For some applications, the user might want height values at or "below" the plane to be excluded entirely from the statistics, while in other applications such values are treated as negative heights. For example, in the case of the two blocks shown in Figures 1 and 2, if we want to compute the height of just the top block and thus use the top surface of the lower block as the base plane, and if we want to use the mean to compute the height then we would not want any part of the lower block included in computing the mean height.

Thus, the user is allowed to specify which individual range image pixel height values should be used in computing the overall height. In the example above, the user would include only positive heights in the computation. Figure 5 below shows another example, in which there is a bumpy surface with a pin sticking up from the surface and a hole sunk into the surface. The bumps in the surface, which the user wants to ignore, all have heights in the range (-5, +5). Thus the user could compute the height of just the pin using a height range that included only values greater than or equal to 5. Similarly, the user could compute the depth of just the hole using a height range that included only values less than or equal to -5. The user could even simultaneously measure the heights of both the pin and the hole, by excluding the height range between -5 and 5.

A 3D plane divides space into two regions, one on either side of the plane. For the Height tool, the user needs to specify which side of the plane should be considered above the plane; points that are above the plane have positive height, while points below the plane have negative height.

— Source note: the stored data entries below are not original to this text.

/-! ## setAppEntries -/

@[simp] theorem State.setAppEntries_pending (n : Nat) (r : List AppEntry) : (s.setAppEntries n r).pending = s.pending := rfl
@[simp] theorem State.setAppEntries_mem (n : Nat) (r : List AppEntry) : (s.setAppEntries n r).mem = s.mem := rfl
@[simp] theorem State.setAppEntries_frame (n : Nat) (r : List AppEntry) : (s.setAppEntries n r).frame = s.frame := rfl
@[simp] theorem State.setAppEntries_bi (n : Nat) (r : List AppEntry) : (s.setAppEntries n r).bi = s.bi := rfl
@[simp] theorem State.setAppEntries_re (n : Nat) (r : List AppEntry) : (s.setAppEntries n r).re = s.re := rfl
@[simp] theorem State.setAppEntries_eu (n : Nat) (r : List AppEntry) : (s.setAppEntries n r).eu = s.eu := rfl
@[simp] theorem State.setAppEntries_cc (n : Nat) (r : List AppEntry) : (s.setAppEntries n r).cc = s.cc := rfl
@[simp] theorem State.setAppEntries_hc (n : Nat) (r : List AppEntry) : (s.setAppEntries n r).hc = s.hc := rfl
@[simp] theorem State.setAppEntries_mx (n : Nat) (r : List AppEntry) : (s.setAppEntries n r).mx = s.mx := rfl
@[simp] theorem State.setAppEntries_ra (n : Nat) (r : List AppEntry) : (s.setAppEntries n r).ra = s.ra := rfl
@[simp] theorem State.setAppEntries_um (n : Nat) (r : List AppEntry) : (s.setAppEntries n r).um = s.um := rfl
@[simp] theorem State.setAppEntries_su (n : Nat) (r : List AppEntry) : (s.setAppEntries n r).su = s.su := rfl
@[simp] theorem State.setAppEntries_lc_lines (n : Nat) (r : List AppEntry) : (s.setAppEntries n r).lc.lines = s.lc.lines := rfl
@[simp] theorem State.setAppEntries_lc_keys (n : Nat) (r : List AppEntry) : (s.setAppEntries n r).lc.keys = s.lc.keys := rfl
@[simp] theorem State.setAppEntries_lc_alerts (n : Nat) (r : List AppEntry) : (s.setAppEntries n r).lc.alerts = s.lc.alerts := rfl
@[simp] theorem State.setAppEntries_line (n : Nat) (r : List AppEntry) (m : Nat) : (s.setAppEntries n r).line m = s.line m := rfl
@[simp] theorem State.setAppEntries_key (n : Nat) (r : List AppEntry) (m : Nat) : (s.setAppEntries n r).key m = s.key m := rfl
@[simp] theorem State.setAppEntries_appEntries (n : Nat) (r : List AppEntry) (m : Nat) :
    (s.setAppEntries n r).appEntries m = if m = n then r else s.appEntries m := by
  simp [State.setAppEntries, State.appEntries]
@[simp] theorem State.setAppEntries_alertList (n : Nat) (r : List AppEntry) (m : Nat) : (s.setAppEntries n r).alertList m = s.alertList m := rfl
@[simp] theorem State.setAppEntries_circuit (n : Nat) (r : List AppEntry) (m : Nat) : (s.setAppEntries n r).circuit m = s.circuit m := rfl
@[simp] theorem State.setAppEntries_path (n : Nat) (r : List AppEntry) (m : Nat) : (s.setAppEntries n r).path m = s.path m := rfl
@[simp] theorem State.setAppEntries_handset (n : Nat) (r : List AppEntry) (m : Party) : (s.setAppEntries n r).handset m = s.handset m := rfl
@[simp] theorem State.setAppEntries_call (n : Nat) (r : List AppEntry) (m : Nat) : (s.setAppEntries n r).call m = s.call m := rfl
@[simp] theorem State.setAppEntries_position (n : Nat) (r : List AppEntry) (m : Nat) : (s.setAppEntries n r).position m = s.position m := rfl
@[simp] theorem State.setAppEntries_speaker (n : Nat) (r : List AppEntry) (m : Nat) : (s.setAppEntries n r).speaker m = s.speaker m := rfl
@[simp] theorem State.setAppEntries_bridge (n : Nat) (r : List AppEntry) (m : Nat) : (s.setAppEntries n r).bridge m = s.bridge m := rfl
@[simp] theorem State.setAppEntries_channel (n : Nat) (r : List AppEntry) (m : Nat) : (s.setAppEntries n r).channel m = s.channel m := rfl
@[simp] theorem State.setAppEntries_port (n : Nat) (r : List AppEntry) (m : Nat) : (s.setAppEntries n r).port m = s.port m := rfl
@[simp] theorem State.setAppEntries_context (n : Nat) (r : List AppEntry) (m : Nat) : (s.setAppEntries n r).context m = s.context m := rfl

A straightforward way to specify a side of the plane is to use the plane's normal; one side of the plane consists of the points pointed to by the plane's normal, and the other side consists of the points pointed to by the negative of the plane's normal. More precisely, any point in space can be represented as the nearest point on the plane plus a multiple of the plane's normal vector: p = pclosest + t * planeNormal

All of the points for which t is positive are on one side of the plane, all of the points for which t is negative are on the other side of the plane, and all of the points for which t is zero are on the plane. We will refer to the side of the plane where t is positive as the side of "increasing plane normal" and to the side of the plane where t is negative as the side of "decreasing plane normal".

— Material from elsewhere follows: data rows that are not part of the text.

-- ==== Sys2Proof/Laws/Frames.lean ====
section
/-!
SUPPORT. What posting writes, issuing an event, an occurrence and raising a fault leave as it was.
-/

namespace Sys2Proof.Machine

variable (s : State)

/-! ## postAll -/

@[simp] theorem postAll_pending (ws : List (Nat × Word)) : (postAll s ws).pending = s.pending := by rfl
@[simp] theorem postAll_mem (ws : List (Nat × Word)) : (postAll s ws).mem = s.mem := by rfl
@[simp] theorem postAll_frame (ws : List (Nat × Word)) : (postAll s ws).frame = s.frame := by rfl
@[simp] theorem postAll_re (ws : List (Nat × Word)) : (postAll s ws).re = s.re := by rfl
@[simp] theorem postAll_eu (ws : List (Nat × Word)) : (postAll s ws).eu = s.eu := by rfl
@[simp] theorem postAll_lc (ws : List (Nat × Word)) : (postAll s ws).lc = s.lc := by rfl
@[simp] theorem postAll_cc (ws : List (Nat × Word)) : (postAll s ws).cc = s.cc := by rfl
@[simp] theorem postAll_hc (ws : List (Nat × Word)) : (postAll s ws).hc = s.hc := by rfl
@[simp] theorem postAll_mx (ws : List (Nat × Word)) : (postAll s ws).mx = s.mx := by rfl
@[simp] theorem postAll_ra (ws : List (Nat × Word)) : (postAll s ws).ra = s.ra := by rfl
@[simp] theorem postAll_um (ws : List (Nat × Word)) : (postAll s ws).um = s.um := by rfl
@[simp] theorem postAll_su (ws : List (Nat × Word)) : (postAll s ws).su = s.su := by rfl
@[simp] theorem postAll_bi_base (ws : List (Nat × Word)) : (postAll s ws).bi.base = s.bi.base := by rfl
@[simp] theorem postAll_bi_copies (ws : List (Nat × Word)) : (postAll s ws).bi.copies = s.bi.copies := by rfl
@[simp] theorem postAll_bi_startCopy (ws : List (Nat × Word)) : (postAll s ws).bi.startCopy = s.bi.startCopy := by rfl
@[simp] theorem postAll_bi_latch (ws : List (Nat × Word)) : (postAll s ws).bi.latch = s.bi.latch := by rfl
@[simp] theorem postAll_bi_measHold (ws : List (Nat × Word)) : (postAll s ws).bi.measHold = s.bi.measHold := by rfl
@[simp] theorem postAll_bi_held (ws : List (Nat × Word)) : (postAll s ws).bi.held = s.bi.held := by rfl
@[simp] theorem postAll_bi_readData (ws : List (Nat × Word)) : (postAll s ws).bi.readData = s.bi.readData := by rfl
@[simp] theorem postAll_line (ws : List (Nat × Word)) (m : Nat) : (postAll s ws).line m = s.line m := State.line_congr (postAll_lc s ws) m
@[simp] theorem postAll_key (ws : List (Nat × Word)) (m : Nat) : (postAll s ws).key m = s.key m := State.key_congr (postAll_lc s ws) m
@[simp] theorem postAll_appEntries (ws : List (Nat × Word)) (m : Nat) : (postAll s ws).appEntries m = s.appEntries m := State.appEntries_congr (postAll_lc s ws) m
@[simp] theorem postAll_alertList (ws : List (Nat × Word)) (m : Nat) : (postAll s ws).alertList m = s.alertList m := State.alertList_congr (postAll_lc s ws) m
@[simp] theorem postAll_circuit (ws : List (Nat × Word)) (m : Nat) : (postAll s ws).circuit m = s.circuit m := State.circuit_congr (postAll_cc s ws) m
@[simp] theorem postAll_path (ws : List (Nat × Word)) (m : Nat) : (postAll s ws).path m = s.path m := State.path_congr (postAll_cc s ws) m
@[simp] theorem postAll_handset (ws : List (Nat × Word)) (m : Party) : (postAll s ws).handset m = s.handset m := State.handset_congr (postAll_hc s ws) m
@[simp] theorem postAll_call (ws : List (Nat × Word)) (m : Nat) : (postAll s ws).call m = s.call m := State.call_congr (postAll_hc s ws) m
@[simp] theorem postAll_position (ws : List (Nat × Word)) (m : Nat) : (postAll s ws).position m = s.position m := State.position_congr (postAll_hc s ws) m
@[simp] theorem postAll_speaker (ws : List (Nat × Word)) (m : Nat) : (postAll s ws).speaker m = s.speaker m := State.speaker_congr (postAll_mx s ws) m
@[simp] theorem postAll_bridge (ws : List (Nat × Word)) (m : Nat) : (postAll s ws).bridge m = s.bridge m := State.bridge_congr (postAll_mx s ws) m
@[simp] theorem postAll_channel (ws : List (Nat × Word)) (m : Nat) : (postAll s ws).channel m = s.channel m := State.channel_congr (postAll_ra s ws) m
@[simp] theorem postAll_port (ws : List (Nat × Word)) (m : Nat) : (postAll s ws).port m = s.port m := State.port_congr (postAll_ra s ws) m
@[simp] theorem postAll_context (ws : List (Nat × Word)) (m : Nat) : (postAll s ws).context m = s.context m := State.context_congr (postAll_um s ws) m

The other way to determine the sides of a plane is thinking in terms of the Z values - and this is the more likely one. Users will probably tend to think of one side as being "above" the plane and the other as "below" the plane all expressed by the Z values the range image has. More precisely, at any given 2D (x,y) coordinate on a non-vertical plane, the plane has some z value, and any other point in space at that (x, y) value can be represented as follows: z(x,y) = zplane(x,y) + u

All of the points for which u is positive are on one side of the plane, all of the points for which u is negative are on the other side of the plane, and all of the points for which u is zero are on the plane. We will refer to the side of the plane where u is positive as the side of "increasing z" and to the side of the plane where u is negative as the side of "decreasing z".

1. The height is reported in units defined in the Input Image’s SelectedSpaceName3D, e.g. in mm.
2. The range image may have non-visible (or "missing") pixels. Such pixels do not contribute to height measurement and are excluded from the reported height statistics.
3. In the context of the Height Calculator, "Used" pixels are the range image pixels that contribute to the height calculation. A range image pixel is "Used" to calculate the height if:
   • It is inside the 2D input Region of the tool.
   • It is marked "care" in the optional InputImageMask provided as part of the RunParams.
   • It is marked as "visible pixel" in the visible pixel mask of the InputImage. The visible pixel mask can be accessed by calling GetMaskData on the range image.
   • Its height falls within the valid height range configured in the height tool's run parameters. See HeightRangeFilterEnabled.
   • The floating display displays the height values in Sensor 3D Space regardless to the base plane.